[英]Python error: 'utf8' codec can't decode byte 0x92 in position 85: invalid start byte
I am using python2.7 and lxml. 我正在使用python2.7和lxml。 My code is as below
我的代码如下
import urllib
from lxml import html
def get_value(el):
return get_text(el, 'value') or el.text_content()
response = urllib.urlopen('http://www.edmunds.com/dealerships/Texas/Frisco/DavidMcDavidHondaofFrisco/fullsales-504210667.html').read()

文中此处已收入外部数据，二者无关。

@[simp] theorem setFld_part (f : Fld) (i v : Nat) (d : Dev) : (setFld f i v d).part = d.part := rfl
@[simp] theorem setFld_now (f : Fld) (i v : Nat) (d : Dev) : (setFld f i v d).now = d.now := rfl
@[simp] theorem setFld_freeCtr (f : Fld) (i v : Nat) (d : Dev) : (setFld f i v d).freeCtr = d.freeCtr := rfl
@[simp] theorem setFld_emitted (f : Fld) (i v : Nat) (d : Dev) : (setFld f i v d).emitted = d.emitted := rfl
@[simp] theorem setFld_porstLow (f : Fld) (i v : Nat) (d : Dev) : (setFld f i v d).porstLow = d.porstLow := rfl
@[simp] theorem setFld_dict (f : Fld) (i v : Nat) (d : Dev) : (setFld f i v d).dict = d.dict := rfl
@[simp] theorem setFld_cnt (f : Fld) (i v : Nat) (d : Dev) : (setFld f i v d).cnt = d.cnt := rfl
@[simp] theorem setFld_host (f : Fld) (i v : Nat) (d : Dev) : (setFld f i v d).host = d.host := rfl
@[simp] theorem setFld_cab (f : Fld) (i v : Nat) (d : Dev) : (setFld f i v d).cab = d.cab := rfl
@[simp] theorem setFld_mon (f : Fld) (i v : Nat) (d : Dev) : (setFld f i v d).mon = d.mon := rfl
@[simp] theorem setFld_chans (f : Fld) (i v : Nat) (d : Dev) : (setFld f i v d).chans = d.chans := rfl
@[simp] theorem setFld_prot (f : Fld) (i v : Nat) (d : Dev) : (setFld f i v d).prot = d.prot := rfl
@[simp] theorem setFld_lanes (f : Fld) (i v : Nat) (d : Dev) : (setFld f i v d).lanes = d.lanes := rfl
@[simp] theorem setFld_ports (f : Fld) (i v : Nat) (d : Dev) : (setFld f i v d).ports = d.ports := rfl
@[simp] theorem setFld_bond (f : Fld) (i v : Nat) (d : Dev) : (setFld f i v d).bond = d.bond := rfl
@[simp] theorem setFld_cipher (f : Fld) (i v : Nat) (d : Dev) : (setFld f i v d).cipher = d.cipher := rfl
@[simp] theorem setFld_act (f : Fld) (i v : Nat) (d : Dev) : (setFld f i v d).act = d.act := rfl
@[simp] theorem setFld_fs (f : Fld) (i v : Nat) (d : Dev) : (setFld f i v d).fs = d.fs := rfl
@[simp] theorem setFld_up (f : Fld) (i v : Nat) (d : Dev) : (setFld f i v d).up = d.up := rfl
@[simp] theorem setFld_lc (f : Fld) (i v : Nat) (d : Dev) : (setFld f i v d).lc = d.lc := rfl
@[simp] theorem setFld_tm (f : Fld) (i v : Nat) (d : Dev) : (setFld f i v d).tm = d.tm := rfl
@[simp] theorem setFld_cls (f : Fld) (i v : Nat) (d : Dev) : (setFld f i v d).cls = d.cls := rfl
@[simp] theorem setFld_fwd (f : Fld) (i v : Nat) (d : Dev) : (setFld f i v d).fwd = d.fwd := rfl
@[simp] theorem setFld_sb (f : Fld) (i v : Nat) (d : Dev) : (setFld f i v d).sb = d.sb := rfl
@[simp] theorem setFld_mc (f : Fld) (i v : Nat) (d : Dev) : (setFld f i v d).mc = d.mc := rfl
@[simp] theorem setFld_sec (f : Fld) (i v : Nat) (d : Dev) : (setFld f i v d).sec = d.sec := rfl
@[simp] theorem setFld_pwr (f : Fld) (i v : Nat) (d : Dev) : (setFld f i v d).pwr = d.pwr := rfl
@[simp] theorem setFld_trib (f : Fld) (i v : Nat) (d : Dev) : (setFld f i v d).trib = d.trib := rfl
@[simp] theorem setFld_dic (f : Fld) (i v : Nat) (d : Dev) : (setFld f i v d).dic = d.dic := rfl
@[simp] theorem setFld_img (f : Fld) (i v : Nat) (d : Dev) : (setFld f i v d).img = d.img := rfl
@[simp] theorem setFld_boot (f : Fld) (i v : Nat) (d : Dev) : (setFld f i v d).boot = d.boot := rfl

@[simp] theorem modChan_part (n : Nat) (f : Chan → Chan) (d : Dev) : (modChan n f d).part = d.part := rfl
@[simp] theorem modChan_now (n : Nat) (f : Chan → Chan) (d : Dev) : (modChan n f d).now = d.now := rfl
@[simp] theorem modChan_freeCtr (n : Nat) (f : Chan → Chan) (d : Dev) : (modChan n f d).freeCtr = d.freeCtr := rfl
@[simp] theorem modChan_emitted (n : Nat) (f : Chan → Chan) (d : Dev) : (modChan n f d).emitted = d.emitted := rfl
@[simp] theorem modChan_porstLow (n : Nat) (f : Chan → Chan) (d : Dev) : (modChan n f d).porstLow = d.porstLow := rfl
@[simp] theorem modChan_regs (n : Nat) (f : Chan → Chan) (d : Dev) : (modChan n f d).regs = d.regs := rfl
@[simp] theorem modChan_dict (n : Nat) (f : Chan → Chan) (d : Dev) : (modChan n f d).dict = d.dict := rfl
@[simp] theorem modChan_cnt (n : Nat) (f : Chan → Chan) (d : Dev) : (modChan n f d).cnt = d.cnt := rfl
@[simp] theorem modChan_host (n : Nat) (f : Chan → Chan) (d : Dev) : (modChan n f d).host = d.host := rfl
@[simp] theorem modChan_cab (n : Nat) (f : Chan → Chan) (d : Dev) : (modChan n f d).cab = d.cab := rfl
@[simp] theorem modChan_mon (n : Nat) (f : Chan → Chan) (d : Dev) : (modChan n f d).mon = d.mon := rfl
@[simp] theorem modChan_prot (n : Nat) (f : Chan → Chan) (d : Dev) : (modChan n f d).prot = d.prot := rfl
@[simp] theorem modChan_lanes (n : Nat) (f : Chan → Chan) (d : Dev) : (modChan n f d).lanes = d.lanes := rfl
@[simp] theorem modChan_ports (n : Nat) (f : Chan → Chan) (d : Dev) : (modChan n f d).ports = d.ports := rfl
@[simp] theorem modChan_bond (n : Nat) (f : Chan → Chan) (d : Dev) : (modChan n f d).bond = d.bond := rfl
@[simp] theorem modChan_cipher (n : Nat) (f : Chan → Chan) (d : Dev) : (modChan n f d).cipher = d.cipher := rfl
@[simp] theorem modChan_act (n : Nat) (f : Chan → Chan) (d : Dev) : (modChan n f d).act = d.act := rfl
@[simp] theorem modChan_fs (n : Nat) (f : Chan → Chan) (d : Dev) : (modChan n f d).fs = d.fs := rfl
@[simp] theorem modChan_up (n : Nat) (f : Chan → Chan) (d : Dev) : (modChan n f d).up = d.up := rfl
@[simp] theorem modChan_lc (n : Nat) (f : Chan → Chan) (d : Dev) : (modChan n f d).lc = d.lc := rfl
@[simp] theorem modChan_tm (n : Nat) (f : Chan → Chan) (d : Dev) : (modChan n f d).tm = d.tm := rfl
@[simp] theorem modChan_cls (n : Nat) (f : Chan → Chan) (d : Dev) : (modChan n f d).cls = d.cls := rfl
@[simp] theorem modChan_fwd (n : Nat) (f : Chan → Chan) (d : Dev) : (modChan n f d).fwd = d.fwd := rfl
@[simp] theorem modChan_sb (n : Nat) (f : Chan → Chan) (d : Dev) : (modChan n f d).sb = d.sb := rfl
@[simp] theorem modChan_mc (n : Nat) (f : Chan → Chan) (d : Dev) : (modChan n f d).mc = d.mc := rfl
@[simp] theorem modChan_sec (n : Nat) (f : Chan → Chan) (d : Dev) : (modChan n f d).sec = d.sec := rfl
@[simp] theorem modChan_pwr (n : Nat) (f : Chan → Chan) (d : Dev) : (modChan n f d).pwr = d.pwr := rfl
@[simp] theorem modChan_trib (n : Nat) (f : Chan → Chan) (d : Dev) : (modChan n f d).trib = d.trib := rfl
@[simp] theorem modChan_dic (n : Nat) (f : Chan → Chan) (d : Dev) : (modChan n f d).dic = d.dic := rfl
@[simp] theorem modChan_img (n : Nat) (f : Chan → Chan) (d : Dev) : (modChan n f d).img = d.img := rfl
@[simp] theorem modChan_boot (n : Nat) (f : Chan → Chan) (d : Dev) : (modChan n f d).boot = d.boot := rfl

@[simp] theorem setDrawer_part (n : Nat) (w : Drawer) (d : Dev) : (setDrawer n w d).part = d.part := rfl
@[simp] theorem setDrawer_now (n : Nat) (w : Drawer) (d : Dev) : (setDrawer n w d).now = d.now := rfl
@[simp] theorem setDrawer_freeCtr (n : Nat) (w : Drawer) (d : Dev) : (setDrawer n w d).freeCtr = d.freeCtr := rfl
@[simp] theorem setDrawer_emitted (n : Nat) (w : Drawer) (d : Dev) : (setDrawer n w d).emitted = d.emitted := rfl
@[simp] theorem setDrawer_porstLow (n : Nat) (w : Drawer) (d : Dev) : (setDrawer n w d).porstLow = d.porstLow := rfl
@[simp] theorem setDrawer_regs (n : Nat) (w : Drawer) (d : Dev) : (setDrawer n w d).regs = d.regs := rfl
@[simp] theorem setDrawer_dict (n : Nat) (w : Drawer) (d : Dev) : (setDrawer n w d).dict = d.dict := rfl
@[simp] theorem setDrawer_cnt (n : Nat) (w : Drawer) (d : Dev) : (setDrawer n w d).cnt = d.cnt := rfl
@[simp] theorem setDrawer_cab (n : Nat) (w : Drawer) (d : Dev) : (setDrawer n w d).cab = d.cab := rfl
@[simp] theorem setDrawer_mon (n : Nat) (w : Drawer) (d : Dev) : (setDrawer n w d).mon = d.mon := rfl
@[simp] theorem setDrawer_chans (n : Nat) (w : Drawer) (d : Dev) : (setDrawer n w d).chans = d.chans := rfl
@[simp] theorem setDrawer_prot (n : Nat) (w : Drawer) (d : Dev) : (setDrawer n w d).prot = d.prot := rfl
@[simp] theorem setDrawer_lanes (n : Nat) (w : Drawer) (d : Dev) : (setDrawer n w d).lanes = d.lanes := rfl
@[simp] theorem setDrawer_ports (n : Nat) (w : Drawer) (d : Dev) : (setDrawer n w d).ports = d.ports := rfl
@[simp] theorem setDrawer_bond (n : Nat) (w : Drawer) (d : Dev) : (setDrawer n w d).bond = d.bond := rfl
@[simp] theorem setDrawer_cipher (n : Nat) (w : Drawer) (d : Dev) : (setDrawer n w d).cipher = d.cipher := rfl
@[simp] theorem setDrawer_act (n : Nat) (w : Drawer) (d : Dev) : (setDrawer n w d).act = d.act := rfl
@[simp] theorem setDrawer_fs (n : Nat) (w : Drawer) (d : Dev) : (setDrawer n w d).fs = d.fs := rfl
@[simp] theorem setDrawer_up (n : Nat) (w : Drawer) (d : Dev) : (setDrawer n w d).up = d.up := rfl
@[simp] theorem setDrawer_lc (n : Nat) (w : Drawer) (d : Dev) : (setDrawer n w d).lc = d.lc := rfl
@[simp] theorem setDrawer_tm (n : Nat) (w : Drawer) (d : Dev) : (setDrawer n w d).tm = d.tm := rfl
@[simp] theorem setDrawer_cls (n : Nat) (w : Drawer) (d : Dev) : (setDrawer n w d).cls = d.cls := rfl
@[simp] theorem setDrawer_fwd (n : Nat) (w : Drawer) (d : Dev) : (setDrawer n w d).fwd = d.fwd := rfl
@[simp] theorem setDrawer_sb (n : Nat) (w : Drawer) (d : Dev) : (setDrawer n w d).sb = d.sb := rfl
@[simp] theorem setDrawer_mc (n : Nat) (w : Drawer) (d : Dev) : (setDrawer n w d).mc = d.mc := rfl
@[simp] theorem setDrawer_sec (n : Nat) (w : Drawer) (d : Dev) : (setDrawer n w d).sec = d.sec := rfl
@[simp] theorem setDrawer_pwr (n : Nat) (w : Drawer) (d : Dev) : (setDrawer n w d).pwr = d.pwr := rfl
@[simp] theorem setDrawer_trib (n : Nat) (w : Drawer) (d : Dev) : (setDrawer n w d).trib = d.trib := rfl
@[simp] theorem setDrawer_dic (n : Nat) (w : Drawer) (d : Dev) : (setDrawer n w d).dic = d.dic := rfl
@[simp] theorem setDrawer_img (n : Nat) (w : Drawer) (d : Dev) : (setDrawer n w d).img = d.img := rfl
@[simp] theorem setDrawer_boot (n : Nat) (w : Drawer) (d : Dev) : (setDrawer n w d).boot = d.boot := rfl

@[simp] theorem nextFree_part (d : Dev) : ((nextFree d).2).part = d.part := rfl
@[simp] theorem nextFree_now (d : Dev) : ((nextFree d).2).now = d.now := rfl
@[simp] theorem nextFree_emitted (d : Dev) : ((nextFree d).2).emitted = d.emitted := rfl
@[simp] theorem nextFree_porstLow (d : Dev) : ((nextFree d).2).porstLow = d.porstLow := rfl
@[simp] theorem nextFree_regs (d : Dev) : ((nextFree d).2).regs = d.regs := rfl
@[simp] theorem nextFree_dict (d : Dev) : ((nextFree d).2).dict = d.dict := rfl
@[simp] theorem nextFree_cnt (d : Dev) : ((nextFree d).2).cnt = d.cnt := rfl
@[simp] theorem nextFree_host (d : Dev) : ((nextFree d).2).host = d.host := rfl
@[simp] theorem nextFree_cab (d : Dev) : ((nextFree d).2).cab = d.cab := rfl
@[simp] theorem nextFree_mon (d : Dev) : ((nextFree d).2).mon = d.mon := rfl
@[simp] theorem nextFree_chans (d : Dev) : ((nextFree d).2).chans = d.chans := rfl
@[simp] theorem nextFree_prot (d : Dev) : ((nextFree d).2).prot = d.prot := rfl
@[simp] theorem nextFree_lanes (d : Dev) : ((nextFree d).2).lanes = d.lanes := rfl
@[simp] theorem nextFree_ports (d : Dev) : ((nextFree d).2).ports = d.ports := rfl
@[simp] theorem nextFree_bond (d : Dev) : ((nextFree d).2).bond = d.bond := rfl
@[simp] theorem nextFree_cipher (d : Dev) : ((nextFree d).2).cipher = d.cipher := rfl
@[simp] theorem nextFree_act (d : Dev) : ((nextFree d).2).act = d.act := rfl
@[simp] theorem nextFree_fs (d : Dev) : ((nextFree d).2).fs = d.fs := rfl
@[simp] theorem nextFree_up (d : Dev) : ((nextFree d).2).up = d.up := rfl
@[simp] theorem nextFree_lc (d : Dev) : ((nextFree d).2).lc = d.lc := rfl
@[simp] theorem nextFree_tm (d : Dev) : ((nextFree d).2).tm = d.tm := rfl
@[simp] theorem nextFree_cls (d : Dev) : ((nextFree d).2).cls = d.cls := rfl
@[simp] theorem nextFree_fwd (d : Dev) : ((nextFree d).2).fwd = d.fwd := rfl
@[simp] theorem nextFree_sb (d : Dev) : ((nextFree d).2).sb = d.sb := rfl
@[simp] theorem nextFree_mc (d : Dev) : ((nextFree d).2).mc = d.mc := rfl
@[simp] theorem nextFree_sec (d : Dev) : ((nextFree d).2).sec = d.sec := rfl
@[simp] theorem nextFree_pwr (d : Dev) : ((nextFree d).2).pwr = d.pwr := rfl
@[simp] theorem nextFree_trib (d : Dev) : ((nextFree d).2).trib = d.trib := rfl
@[simp] theorem nextFree_dic (d : Dev) : ((nextFree d).2).dic = d.dic := rfl
@[simp] theorem nextFree_img (d : Dev) : ((nextFree d).2).img = d.img := rfl
@[simp] theorem nextFree_boot (d : Dev) : ((nextFree d).2).boot = d.boot := rfl

@[simp] theorem signal_part (v : Nat) (d : Dev) : (signal v d).part = d.part :=
  (frame_signal v d).1 .part (by decide)
@[simp] theorem signal_now (v : Nat) (d : Dev) : (signal v d).now = d.now :=
  (frame_signal v d).1 .now (by decide)
@[simp] theorem signal_freeCtr (v : Nat) (d : Dev) : (signal v d).freeCtr = d.freeCtr :=
  (frame_signal v d).1 .freeCtr (by decide)
@[simp] theorem signal_porstLow (v : Nat) (d : Dev) : (signal v d).porstLow = d.porstLow :=
  (frame_signal v d).1 .porstLow (by decide)
@[simp] theorem signal_regs (v : Nat) (d : Dev) : (signal v d).regs = d.regs :=
  (frame_signal v d).1 .regs (by decide)
@[simp] theorem signal_dict (v : Nat) (d : Dev) : (signal v d).dict = d.dict :=
  (frame_signal v d).1 .dict (by decide)
@[simp] theorem signal_cnt (v : Nat) (d : Dev) : (signal v d).cnt = d.cnt :=
  (frame_signal v d).1 .cnt (by decide)
@[simp] theorem signal_cab (v : Nat) (d : Dev) : (signal v d).cab = d.cab :=
  (frame_signal v d).1 .cab (by decide)
@[simp] theorem signal_mon (v : Nat) (d : Dev) : (signal v d).mon = d.mon :=
  (frame_signal v d).1 .mon (by decide)
@[simp] theorem signal_chans (v : Nat) (d : Dev) : (signal v d).chans = d.chans :=
  (frame_signal v d).1 .chans (by decide)
@[simp] theorem signal_prot (v : Nat) (d : Dev) : (signal v d).prot = d.prot :=
  (frame_signal v d).1 .prot (by decide)
@[simp] theorem signal_lanes (v : Nat) (d : Dev) : (signal v d).lanes = d.lanes :=
  (frame_signal v d).1 .lanes (by decide)
@[simp] theorem signal_ports (v : Nat) (d : Dev) : (signal v d).ports = d.ports :=
  (frame_signal v d).1 .ports (by decide)
@[simp] theorem signal_bond (v : Nat) (d : Dev) : (signal v d).bond = d.bond :=
  (frame_signal v d).1 .bond (by decide)
@[simp] theorem signal_cipher (v : Nat) (d : Dev) : (signal v d).cipher = d.cipher :=
  (frame_signal v d).1 .cipher (by decide)
@[simp] theorem signal_act (v : Nat) (d : Dev) : (signal v d).act = d.act :=
  (frame_signal v d).1 .act (by decide)
@[simp] theorem signal_fs (v : Nat) (d : Dev) : (signal v d).fs = d.fs :=
  (frame_signal v d).1 .fs (by decide)
@[simp] theorem signal_up (v : Nat) (d : Dev) : (signal v d).up = d.up :=
  (frame_signal v d).1 .up (by decide)
@[simp] theorem signal_lc (v : Nat) (d : Dev) : (signal v d).lc = d.lc :=
  (frame_signal v d).1 .lc (by decide)
@[simp] theorem signal_tm (v : Nat) (d : Dev) : (signal v d).tm = d.tm :=
  (frame_signal v d).1 .tm (by decide)
@[simp] theorem signal_cls (v : Nat) (d : Dev) : (signal v d).cls = d.cls :=
  (frame_signal v d).1 .cls (by decide)
@[simp] theorem signal_fwd (v : Nat) (d : Dev) : (signal v d).fwd = d.fwd :=
  (frame_signal v d).1 .fwd (by decide)
@[simp] theorem signal_sb (v : Nat) (d : Dev) : (signal v d).sb = d.sb :=
  (frame_signal v d).1 .sb (by decide)
@[simp] theorem signal_mc (v : Nat) (d : Dev) : (signal v d).mc = d.mc :=
  (frame_signal v d).1 .mc (by decide)
@[simp] theorem signal_sec (v : Nat) (d : Dev) : (signal v d).sec = d.sec :=
  (frame_signal v d).1 .sec (by decide)
@[simp] theorem signal_pwr (v : Nat) (d : Dev) : (signal v d).pwr = d.pwr :=
  (frame_signal v d).1 .pwr (by decide)
@[simp] theorem signal_trib (v : Nat) (d : Dev) : (signal v d).trib = d.trib :=
  (frame_signal v d).1 .trib (by decide)
@[simp] theorem signal_dic (v : Nat) (d : Dev) : (signal v d).dic = d.dic :=
  (frame_signal v d).1 .dic (by decide)
@[simp] theorem signal_img (v : Nat) (d : Dev) : (signal v d).img = d.img :=
  (frame_signal v d).1 .img (by decide)
@[simp] theorem signal_boot (v : Nat) (d : Dev) : (signal v d).boot = d.boot :=
  (frame_signal v d).1 .boot (by decide)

dom = html.fromstring(response)
try:
description = get_value(dom.xpath("//div[@class='description item vcard']")[0].xpath(".//p[@class='sales-review-paragraph loose-spacing']")[0])
except IndexError, e:
description = ''
The code crashes inside the try, giving an error 尝试中的代码崩溃,给出错误
UnicodeDecodeError at /
'utf8' codec can't decode byte 0x92 in position 85: invalid start byte
The string that could not be encoded/decoded was: ouldn t be 不能被编码/解码的字符串是:
I have tried using a lot of techniques including .encode('utf8'), but none does solve the problem. 我尝试使用许多技术,包括.encode('utf8'),但没有一个能解决问题。 I have 2 question:
我有2个问题:
The page is being served up with charset=ISO-8859-1
. 该页面由
charset=ISO-8859-1
。 Decode from that to unicode. 从此解码为unicode。
[ [
Your except clause only handles exceptions of the IndexError type. 您的except子句仅处理IndexError类型的异常。 The problem was a UnicodeDecodeError, which is not an IndexError - so the exception is not handled by that except clause.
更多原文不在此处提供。